Exercise description
Beginning with the first line, please return the entries exactly through the line that contains "inductive Sz where", and leave out all later lines.

The data
-- ==== Sys2Proof/Syntax.lean ====
section
/-!
DEFINITION. The instruction set of the K960 as syntax: one constructor of `Instr` for each row of the
opcode table. Scalar words (R54-R64) and vector words (R65-R68) carry their operand fields; an event or
a command names the unit it happens at and what arrives from outside the package.
-/

namespace Sys2Proof

/-- Accuracy classes (R58). -/
inductive ACls where
  | ex | tp | lg
  deriving DecidableEq, Repr

/-- Rounding modes (R59). -/
inductive RMode where
  | rne | rz | rd | ru | rna | sr
  deriving DecidableEq, Repr

/-- Access sizes of scalar loads and stores (R54). -/
inductive Sz where
  | b | h | w | d
  deriving DecidableEq, Repr

/-- Sizes of scalar atomics (R64). -/
inductive ASz where
  | w | d
  deriving DecidableEq, Repr

/-- Ordering codes: relaxed, or acquire and release at device or system scope (R54, R64, R260, R321). -/
inductive Ord where
  | relaxed | device | system
  deriving DecidableEq, Repr

/-- Element types, codes 0 to 14 (R57). -/
inductive ETy where
  | i8 | i16 | i32 | i64 | u8 | u16 | u32 | u64 | f16 | bf16 | f32 | e4m3 | e5m2 | mx4 | w56
  deriving DecidableEq, Repr

/-- Compare conditions (R221). -/
inductive Cond where
  | eq | ne | lt | le | gt | ge | un
  deriving DecidableEq, Repr

/-- Scan operators (R232). -/
inductive ScanOp where
  | sum | max | min
  deriving DecidableEq, Repr

/-- Index widths of indexed accesses (R260, R321). -/
inductive IdxW where
  | w16 | w32 | w64
  deriving DecidableEq, Repr

/-- Atomic operations: the codes of R318, and CAS of R321. -/
inductive AOp where
  | add | and | or | xor | min | max | minu | maxu | swap | cas
  deriving DecidableEq, Repr

/-- The fields every vector word with an element loop shares (R65). -/
structure VHdr where
  /-- Accuracy class. -/
  cls : ACls
  /-- Governing mask register. -/
  km : KReg
  /-- 1 uses the complement of the mask. -/
  kn : Bool
  /-- Density-time bit. -/
  dt : Bool
  /-- Chained to the next word. -/
  ch : Bool
  /-- Element type. -/
  et : ETy
  deriving DecidableEq, Repr

/-- What a package's records of a channel on a circuit count (R176): tokens its producers have sent and credits they
have received; tokens written and consumed, where the consumer is there. -/
structure EndCounts where
  handle : BitVec 32
  sent : BitVec 32
  received : BitVec 32
  written : BitVec 32
  consumed : BitVec 32
  deriving DecidableEq, Repr

/-- One network's part of a connected set, as its package latched it at a snapshot (R176-R178). -/
structure SetPart where
  pkg : Nat
  /-- The network, as its package numbers it. -/
  net : Nat
  /-- Cue time of the snapshot. -/
  time : Nat
  /-- It is in motion by what stands there. -/
  moves : Bool
  /-- Some process of it is parked on channel write. -/
  writes : Bool
  /-- Its circuits: handle, and the package each leads to. -/
  links : List (BitVec 32 × Nat)
  counts : List EndCounts
  /-- Channels with a producer of it parked on write without a credit: handle and capacity. -/
  blocked : List (BitVec 32 × Nat)
  /-- Channels with their consumer there whose growth the SPILL quota does not admit. -/
  tight : List (BitVec 32)
  deriving DecidableEq, Repr

/-- What another package's stage manager sends on a circuit: the parts of a connected set it knows of (R177); an end of
the channel whose process has retired there, 0 for the consumer and k + 1 for producer k (R161). -/
structure FarEnd where
  parts : List SetPart
  gone : Option Nat
  deriving DecidableEq, Repr

/-- A Viaduct flit as the port's receiver sees it (R422, R423). -/
structure Flit where
  /-- Sequence number of the header. -/
  seq : Nat
  /-- The FEC could correct the codeword. -/
  corrected : Bool
  /-- CRC-32 of the header. -/
  crc : BitVec 32
  /-- Destination package of the packet. -/
  dst : Nat
  /-- The 32 payload bytes. -/
  payload : List Byte
  deriving DecidableEq, Repr

/-- A bulk block: its header and its 512 payload bytes (R424). -/
structure BulkBlock where
  header : BitVec 64
  payload : List Byte
  /-- Words of the payload that arrive poisoned (R454), bit w for bytes 8w to 8w + 7. -/
  poison : BitVec 64
  deriving DecidableEq, Repr

/-- A circuit token packet (R425). -/
structure CircToken where
  /-- Handle the packet names: INDEX and GEN (R148). -/
  handle : BitVec 32
  /-- Producer port of the channel, counted from 0. -/
  prod : Nat
  /-- Circuit sequence number. -/
  seq : BitVec 32
  data : List Byte
  tag : Byte
  poison : Byte
  deriving DecidableEq, Repr

/-- A circuit credit packet (R425). -/
structure CircCredit where
  handle : BitVec 32
  prod : Nat
  seq : BitVec 32
  /-- Credits carried, at most 16. -/
  count : Nat
  deriving DecidableEq, Repr

/-- What a line request does at the instant it is performed, here or at another package (R298, R303, R318, R323,
R325-R328). -/
inductive ReqKind where
  /-- Read `n` bytes. -/
  | read (n : Nat)
  /-- Write bytes, each with the poison of the data it comes from. -/
  | write (bytes : List Byte) (poison : List Bool)
  /-- The same for a store that completes words: each, counted from the word of the first byte, with its poison
  (R263). -/
  | fill (bytes : List Byte) (poison : List Bool) (whole : List (Nat × Bool))
  /-- A scalar atomic: nothing is performed on a poisoned word (R318). -/
  | amo (op : AOp) (n : Nat) (x expect : Nat)
  /-- A unit of VAMO or VAMOO (R323); `flt` for `.f32`, `psn` the poison of its operands. -/
  | vamo (op : AOp) (n : Nat) (flt : Bool) (x expect : Nat) (psn : Bool)
  /-- A linked read (R325). -/
  | linked (n : Nat)
  /-- A conditional write (R325). -/
  | cond (bytes : List Byte) (poison : List Bool)
  /-- A scatter-add addition (R326). -/
  | sadd (n : Nat) (flt : Bool) (x : Nat) (psn : Bool)
  deriving DecidableEq, Repr

/-- A remote line request arriving at this package (R427). -/
structure RemReq where
  /-- Requesting package. -/
  src : Nat
  /-- The requester's own number of the request, returned with the reply. -/
  id : Nat
  /-- The requesting agent's number on its package: the source of its links (R325). -/
  agent : Nat
  tenant : Nat
  key : BitVec 12
  gen : BitVec 12
  /-- Byte offset within the registration. -/
  off : Nat
  kind : ReqKind
  deriving DecidableEq, Repr

/-- A reply to a remote line request of this package (R427): what the server answered, with the outcome of a
conditional write and the flags raised (R323, R325); or a NAK with its cause; or a NAK retry (R430). -/
inductive RemRep where
  | done (bytes : List Byte) (poison : List Bool) (ok : Bool) (flags : BitVec 5)
  | nak (cause : Byte)
  | retry
  deriving DecidableEq, Repr

/-- The fate of one transfer packet at its target (R435). -/
structure PktAck where
  /-- Post number of the packet. -/
  post : Nat
  /-- Byte offset of the packet in the message. -/
  off : Nat
  rep : RemRep
  deriving DecidableEq, Repr

/-- A message packet arriving at this package (R435, R436). -/
structure MsgPkt where
  src : Nat
  id : Nat
  tenant : Nat
  key : BitVec 12
  gen : BitVec 12
  /-- Offset of the packet's bytes within the registration. -/
  regOff : Nat
  /-- Source queue handle. -/
  srcQ : BitVec 32
  post : Nat
  /-- Byte offset within the message, and the message's length. -/
  off : Nat
  len : Nat
  /-- Handle of the target queue. -/
  tqh : BitVec 32
  bytes : List Byte
  poison : List Bool
  deriving DecidableEq, Repr

/-- The collective binding a package compares with its neighbours (R438). -/
structure CollDigest where
  devcnt : Nat
  /-- Package of each rank. -/
  ranks : List Nat
  tag : BitVec 32
  deriving DecidableEq, Repr

/-- A neighbour's digest for collective n (R438), with the type, operation and COUNT of its XCOLL (R440). -/
structure DigestMsg where
  n : Nat
  /-- True from rank r - 1, false from rank r + 1. -/
  fromPrev : Bool
  digest : CollDigest
  et : BitVec 4
  op : BitVec 2
  count : Nat
  deriving DecidableEq, Repr

/-- A chunk of a collective arriving from a neighbour's relay engine (R440). -/
structure ChunkMsg where
  n : Nat
  chunk : Nat
  /-- The final result, on its way round; otherwise a partial result from rank r - 1. -/
  final : Bool
  bytes : List Byte
  poison : List Bool
  deriving DecidableEq, Repr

Written solution
-- ==== Sys2Proof/Syntax.lean ====
section
/-!
DEFINITION. The instruction set of the K960 as syntax: one constructor of `Instr` for each row of the
opcode table. Scalar words (R54-R64) and vector words (R65-R68) carry their operand fields; an event or
a command names the unit it happens at and what arrives from outside the package.
-/

namespace Sys2Proof

/-- Accuracy classes (R58). -/
inductive ACls where
  | ex | tp | lg
  deriving DecidableEq, Repr

/-- Rounding modes (R59). -/
inductive RMode where
  | rne | rz | rd | ru | rna | sr
  deriving DecidableEq, Repr

/-- Access sizes of scalar loads and stores (R54). -/
inductive Sz where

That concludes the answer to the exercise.